• [AIM OF THE EXERCISE]
Transcribe the records word for word, beginning with the first line and ending with the line that contains "s.setTent r true m.slab (if"; include nothing else.

Collected data:
/-- A slab exclusive here is downgraded: M becomes O, E becomes S, and the line asked for, where it is held, and the dirty ones return (R441). -/
def lowerSlab (s : State) (port : Nat) (m : SlabMsg) : State :=
  let s := s.unready m.slab fun i => !i.isRead
  let s := s.returnLines port m ((slabLines m.slab).filter fun l => s.lineDirty l || (l == 16 * m.slab + m.line && s.holdersOf l != [])) .slabDowngrade
  let s := (slabLines m.slab).foldl shareLine s
  let r := portRouter port
  let e := s.tent r true m.slab
  s.setTent r true m.slab (if e.pst = 0 then e else { e with pst := 1 })

/-- The tag under which an agent's request for a line leaves its package; `own` for one that fetches a line for its new owner. -/
def agentTag (core agent : Nat) (own : Bool) : Nat := 2 ^ 60 + (if own then 2 ^ 40 else 0) + 8 * core + agent

/-- The 256 bytes of a line come here, unless newer ones are here. -/
def storeLine (s : State) (l : Nat) (data : List Nat) : State :=
  if s.lineDirty l || s.dirtyInMesh l then s else { s with link := { s.link with peerMem := mstore s.link.peerMem (256 * l) (data.take 256) } }

/-- The proxy root of a slab has its answer (R441). -/
def notePst (s : State) (port slab : Nat) (ctx : Nat) (excl : Bool) : State :=
  let e := s.tent (portRouter port) true slab
  s.setTent (portRouter port) true slab
    { e with st := if e.st = .invalid ∨ e.st = .joining then .stable else e.st, par := 4, pst := if excl then 2 else Nat.max e.pst 1, ctx := ctx }

/-- What an agent's request for a line ends with when it is refused, or its link fails (R441, R456): the accesses that wait for the line fail, and a
command of an engine learns the cause. -/
def failLine (s : State) (core agent l cause : Nat) : State :=
  let x := s.line core agent l
  let s := s.setLine core agent l { x with pending := 0 }
  let mine := fun (a : Acc) => a.st == .clear && a.blk.isNone && a.mt == 2 && lineOf a.adr == l
  s.ops.foldl
    (fun (s : State) (e : Nat × Op) =>
      let p := e.2
      if (s.gblk p.gid).core ≠ core then s
      else if p.accs.any mine ∧ (agent = 0 ∨ !p.instr.isLoad) then
        (s.setOp e.1 { p with accs := p.accs.map fun a => if mine a then { a with st := .failed (portTrap cause a.adr p.mask) } else a }).reportOp e.1
      else if !p.instr.isAccess ∧ p.instr.agent = some agent ∧
          (s.atHead e.1 ∨ p.rereads) then
        let k := p.accs.foldl (fun n a => Nat.max n (a.lane + 1)) 0
        let s := s.setOp e.1 { p with accs := p.accs ++ [⟨k, 0, 256 * l, 0, 2, 256, 0, 0, none, .failed (portTrap cause (256 * l) p.mask)⟩] }
        match p.instr, p.stage with
        | .wgo _, .parts id => s.push (.walkerReadReturn p.gid id)
        | _, _ => s.push (p.again e.1)
      else s)
    s

/-- The answer to a request that an operation itself sent, for an agent that keeps no line: its bytes come here, and the accesses that waited are
ready (R221, R441). -/
def lineAnswer (s : State) (port : Nat) (m : SlabMsg) (excl : Bool) : State :=
  let l := 16 * m.slab + m.line
  let o := m.tag
  match tfind s.ops o with
  | none => s
  | some p =>
    let hit := fun (a : Acc) => a.st == .sent && a.blk.isNone && a.mt == 2 && lineOf a.adr == l
    let wakes := fun (a : Acc) => p.instr.isAccess && a.st == .need && a.blk.isNone && a.mt == 2 && a.adr / 65536 == m.slab / 16
    match m.refused with
    | some r =>
      let s := s.setOp o { p with
        accs := p.accs.map fun a => if hit a || wakes a then { a with st := .failed (portTrap (statusCause r) a.adr p.mask) } else a }
      if p.instr.isAccess then s.reportOp o else s.push (p.again o)
    | none =>
      let s := (s.storeLine l m.data).notePst port m.slab m.ctx excl
      let got := fun (a : Acc) => { a with st := if p.instr.isAccess then .ready else .done (mread s.link.peerMem a.adr a.size) }
      let s := s.setOp o { p with accs := p.accs.map fun a => if hit a then got a else a }
      if p.instr.isAccess then (needLines ((s.op o).accs.filter wakes)).foldl (fun s l => s.push (.portCheck o l)) (s.reportOp o)
      else s.push (p.again o)

/-! ## The home side of a slab (R440, R441, R456) -/

/-- A peer's request at the port of its line's home here, under the object entry of this package (R406, R456): the physical address and whether its
page is dead, or why it is refused. -/
def peerCheck (s : State) (ctx tenant adr : Nat) (k : PKind) : State × Except RmaStatus (Nat × Bool) :=
  let c := s.ctx ctx
  let o := s.objRaw ctx (adr / 2 ^ 40)
  if !c.reg ∨ !objValid c o ∨ s.withheld (adr / 2 ^ 40) then (s, .error .absent)
  else if oTenant o ≠ tenant then (s, .error .tenant)
  else
    match s.portCheck ctx adr none k with
    | (s, .ok pa 0 dead _ _) => (s, .ok (pa, dead))
    | (s, .fail 0x0B) => (s, .error .poisoned)
    | (s, _) => (s, .error .absent)

/-- A request waits at its slab root. -/
def waitAtRoot (s : State) (port : Nat) (m : LinkMsg) : State := { s with link := { s.link with waiting := s.link.waiting ++ [(port, m)] } }

/-- A slab is being torn down or downgraded at peers. -/
def slabBusy (s : State) (slab : Nat) : Bool :=
  match s.slabHolder slab with
  | some p => (s.tent (portRouter p) true slab).st == .tearing
  | none => false

/-- The link agent of a slab root takes what a peer asks for (R440, R441): a line in S, or its slab's lines as owner; none when it has it. -/
def linkTake (s : State) (root : Nat) (m : SlabMsg) (excl : Bool) (pa : Nat) : Option State :=
  let c := 448 + root
  let base := pa - 256 * m.line
  if excl then
    match (slabLines m.slab).filter fun l => !(s.line c 0 l).writeHit with
    | [] => none
    | ls => some (ls.foldl (fun s l => (s.sendXREQ c 0 l 0).noteFill c 0 (256 * l) (base + 256 * (l % 16)) 0 m.ctx 1 false) s)
  else
    let l := 16 * m.slab + m.line
    match (List.range 2).filter fun k => !(s.line c 0 l).readHit k with
    | [] => none
    | ks => some (ks.foldl (fun s k => (s.sendRD c 0 l k 0).noteFill c 0 (256 * l) pa 0 m.ctx 1 false) s)

/-- A line read, or an exclusive slab, is given to a peer (R441). -/
def grantSlab (s : State) (root port : Nat) (m : SlabMsg) (excl : Bool) (pa : Nat) (dead : Bool) : State :=
  let r := portRouter root
  let e := s.tent r true m.slab
  let s := s.setTent r true m.slab
    (if excl then { e with st := .stable, par := 4, pkg := 2 ^ m.pkg, own := 6, ctx := m.ctx }
      else { e with st := .stable, par := 4, pkg := bitSet e.pkg m.pkg, ctx := m.ctx })
  let r := { m with reply := true, data := if dead then List.replicate 256 0 else mbytes s.mem pa 256 }
  s.linkSend port (if excl then .slabExclusive r else .slabRead r)

/-- A peer's request for a line or a slab at its root (R441): other holders are torn down, or an exclusive one downgraded, and the link agent takes the
lines, first. -/
def serveSlab (s : State) (port : Nat) (m : SlabMsg) (excl : Bool) : State :=
  let wrap := fun m => if excl then LinkMsg.slabExclusive m else .slabRead m
  let adr := 4096 * m.slab + 256 * m.line
  match s.peerCheck m.ctx m.tenant adr (if excl then .write else .read) with
  | (s, .error r) => s.linkSend port (wrap { m with reply := true, refused := some r })
  | (s, .ok (pa, dead)) =>
    let root := (s.slabHolder m.slab).getD port
    let e := s.tent (portRouter root) true m.slab
    let others : Bool := (List.range 4).any fun h => h != m.pkg && fld e.pkg h 1 == 1
    if s.poisonedSector adr || s.poisonedSector (adr + 128) then s.linkSend port (wrap { m with reply := true, refused := some .poisoned })
    else if s.slabBusy m.slab then s.waitAtRoot port (wrap m)
    else if others ∧ (excl ∨ e.own = 6) then (s.askHolders root m.slab (· != m.pkg) (!excl)).waitAtRoot port (wrap m)
    else match s.linkTake root m excl pa with
      | some t => t.waitAtRoot port (wrap m)
      | none => s.grantSlab root port m excl pa dead
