/-- WALKER_COMMAND_COMPLETE (R337, R338, R339, R342, R343). -/
def execWalkerCommandComplete (op : Nat) (s : State) : Host.Outcome State Fault Refusal :=
  match tfind s.ops op with
  | none => .next s
  | some p =>
    match p.instr, p.stage with
    | .wgo _, .parts id => .next (s.push (.walkerReadReturn p.gid id))
    | .wset n _, _ => if s.mayPerform op then .next (s.runWset op n) else .next (s.later (.walkerCommandComplete op))
    | .wgo _, _ => .next (s.completeOp op)
    | .wstop, .parts _ => .next (if s.walkOps p.gid = [] then s.completeOp op else s)
    | .wstop, _ => .next (s.runWstop op)
    | .wstat d, _ =>
      .next ((s.setGrp p.gid ((s.grp p.gid).udst d 0 (w32 (s.grp p.gid).walk.status))).completeOp op)
    | .qpop q _, _ => .next (s.runQpop op q.val)
    | _, _ => .next s

end Sys2Proof.Machine
end

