-- ==== Sys2Proof/Laws/State.lean ====
section
/-! SUPPORT. What each update of the state, of a group and of an operation leaves in each field: one lemma a field and an update, by
reflexivity. -/

namespace Sys2Proof.Machine

/-! ### State.setGrp -/

@[simp] theorem State.setGrp_agenda (s : State) (g : Nat) (x : Group) : (s.setGrp g x).agenda = s.agenda := rfl
@[simp] theorem State.setGrp_sched (s : State) (g : Nat) (x : Group) : (s.setGrp g x).sched = s.sched := rfl
@[simp] theorem State.setGrp_cur (s : State) (g : Nat) (x : Group) : (s.setGrp g x).cur = s.cur := rfl
@[simp] theorem State.setGrp_turn (s : State) (g : Nat) (x : Group) : (s.setGrp g x).turn = s.turn := rfl
@[simp] theorem State.setGrp_stuck (s : State) (g : Nat) (x : Group) : (s.setGrp g x).stuck = s.stuck := rfl
@[simp] theorem State.setGrp_free (s : State) (g : Nat) (x : Group) : (s.setGrp g x).free = s.free := rfl
@[simp] theorem State.setGrp_tick (s : State) (g : Nat) (x : Group) : (s.setGrp g x).tick = s.tick := rfl
@[simp] theorem State.setGrp_mem (s : State) (g : Nat) (x : Group) : (s.setGrp g x).mem = s.mem := rfl
@[simp] theorem State.setGrp_groups (s : State) (g : Nat) (x : Group) : (s.setGrp g x).groups = s.groups.set g x := rfl
@[simp] theorem State.setGrp_blocks (s : State) (g : Nat) (x : Group) : (s.setGrp g x).blocks = s.blocks := rfl
@[simp] theorem State.setGrp_courses (s : State) (g : Nat) (x : Group) : (s.setGrp g x).courses = s.courses := rfl
@[simp] theorem State.setGrp_launches (s : State) (g : Nat) (x : Group) : (s.setGrp g x).launches = s.launches := rfl
@[simp] theorem State.setGrp_ops (s : State) (g : Nat) (x : Group) : (s.setGrp g x).ops = s.ops := rfl
@[simp] theorem State.setGrp_nextOp (s : State) (g : Nat) (x : Group) : (s.setGrp g x).nextOp = s.nextOp := rfl
@[simp] theorem State.setGrp_seqWait (s : State) (g : Nat) (x : Group) : (s.setGrp g x).seqWait = s.seqWait := rfl
@[simp] theorem State.setGrp_cores (s : State) (g : Nat) (x : Group) : (s.setGrp g x).cores = s.cores := rfl
@[simp] theorem State.setGrp_ctxs (s : State) (g : Nat) (x : Group) : (s.setGrp g x).ctxs = s.ctxs := rfl
@[simp] theorem State.setGrp_le (s : State) (g : Nat) (x : Group) : (s.setGrp g x).le = s.le := rfl
@[simp] theorem State.setGrp_slices (s : State) (g : Nat) (x : Group) : (s.setGrp g x).slices = s.slices := rfl
@[simp] theorem State.setGrp_fab (s : State) (g : Nat) (x : Group) : (s.setGrp g x).fab = s.fab := rfl
@[simp] theorem State.setGrp_link (s : State) (g : Nat) (x : Group) : (s.setGrp g x).link = s.link := rfl
@[simp] theorem State.setGrp_mg (s : State) (g : Nat) (x : Group) : (s.setGrp g x).mg = s.mg := rfl
@[simp] theorem State.setGrp_cnt (s : State) (g : Nat) (x : Group) : (s.setGrp g x).cnt = s.cnt := rfl

/-! ### State.setBlk -/

@[simp] theorem State.setBlk_agenda (s : State) (b : Nat) (x : Block) : (s.setBlk b x).agenda = s.agenda := rfl
@[simp] theorem State.setBlk_sched (s : State) (b : Nat) (x : Block) : (s.setBlk b x).sched = s.sched := rfl
@[simp] theorem State.setBlk_cur (s : State) (b : Nat) (x : Block) : (s.setBlk b x).cur = s.cur := rfl
@[simp] theorem State.setBlk_turn (s : State) (b : Nat) (x : Block) : (s.setBlk b x).turn = s.turn := rfl
@[simp] theorem State.setBlk_stuck (s : State) (b : Nat) (x : Block) : (s.setBlk b x).stuck = s.stuck := rfl
@[simp] theorem State.setBlk_free (s : State) (b : Nat) (x : Block) : (s.setBlk b x).free = s.free := rfl
@[simp] theorem State.setBlk_tick (s : State) (b : Nat) (x : Block) : (s.setBlk b x).tick = s.tick := rfl
@[simp] theorem State.setBlk_mem (s : State) (b : Nat) (x : Block) : (s.setBlk b x).mem = s.mem := rfl
@[simp] theorem State.setBlk_groups (s : State) (b : Nat) (x : Block) : (s.setBlk b x).groups = s.groups := rfl
@[simp] theorem State.setBlk_blocks (s : State) (b : Nat) (x : Block) : (s.setBlk b x).blocks = s.blocks.set b x := rfl
@[simp] theorem State.setBlk_courses (s : State) (b : Nat) (x : Block) : (s.setBlk b x).courses = s.courses := rfl
@[simp] theorem State.setBlk_launches (s : State) (b : Nat) (x : Block) : (s.setBlk b x).launches = s.launches := rfl
@[simp] theorem State.setBlk_ops (s : State) (b : Nat) (x : Block) : (s.setBlk b x).ops = s.ops := rfl
@[simp] theorem State.setBlk_nextOp (s : State) (b : Nat) (x : Block) : (s.setBlk b x).nextOp = s.nextOp := rfl
@[simp] theorem State.setBlk_seqWait (s : State) (b : Nat) (x : Block) : (s.setBlk b x).seqWait = s.seqWait := rfl
@[simp] theorem State.setBlk_cores (s : State) (b : Nat) (x : Block) : (s.setBlk b x).cores = s.cores := rfl
@[simp] theorem State.setBlk_ctxs (s : State) (b : Nat) (x : Block) : (s.setBlk b x).ctxs = s.ctxs := rfl
@[simp] theorem State.setBlk_le (s : State) (b : Nat) (x : Block) : (s.setBlk b x).le = s.le := rfl
@[simp] theorem State.setBlk_slices (s : State) (b : Nat) (x : Block) : (s.setBlk b x).slices = s.slices := rfl
@[simp] theorem State.setBlk_fab (s : State) (b : Nat) (x : Block) : (s.setBlk b x).fab = s.fab := rfl
@[simp] theorem State.setBlk_link (s : State) (b : Nat) (x : Block) : (s.setBlk b x).link = s.link := rfl
@[simp] theorem State.setBlk_mg (s : State) (b : Nat) (x : Block) : (s.setBlk b x).mg = s.mg := rfl
@[simp] theorem State.setBlk_cnt (s : State) (b : Nat) (x : Block) : (s.setBlk b x).cnt = s.cnt := rfl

• [SOLUTION FOR THIS EXERCISE]
/-- A slab exclusive here is downgraded: M becomes O, E becomes S, and the line asked for, where it is held, and the dirty ones return (R441). -/
def lowerSlab (s : State) (port : Nat) (m : SlabMsg) : State :=
  let s := s.unready m.slab fun i => !i.isRead
  let s := s.returnLines port m ((slabLines m.slab).filter fun l => s.lineDirty l || (l == 16 * m.slab + m.line && s.holdersOf l != [])) .slabDowngrade
  let s := (slabLines m.slab).foldl shareLine s
  let r := portRouter port
  let e := s.tent r true m.slab
  s.setTent r true m.slab (if e.pst = 0 then e else { e with pst := 1 })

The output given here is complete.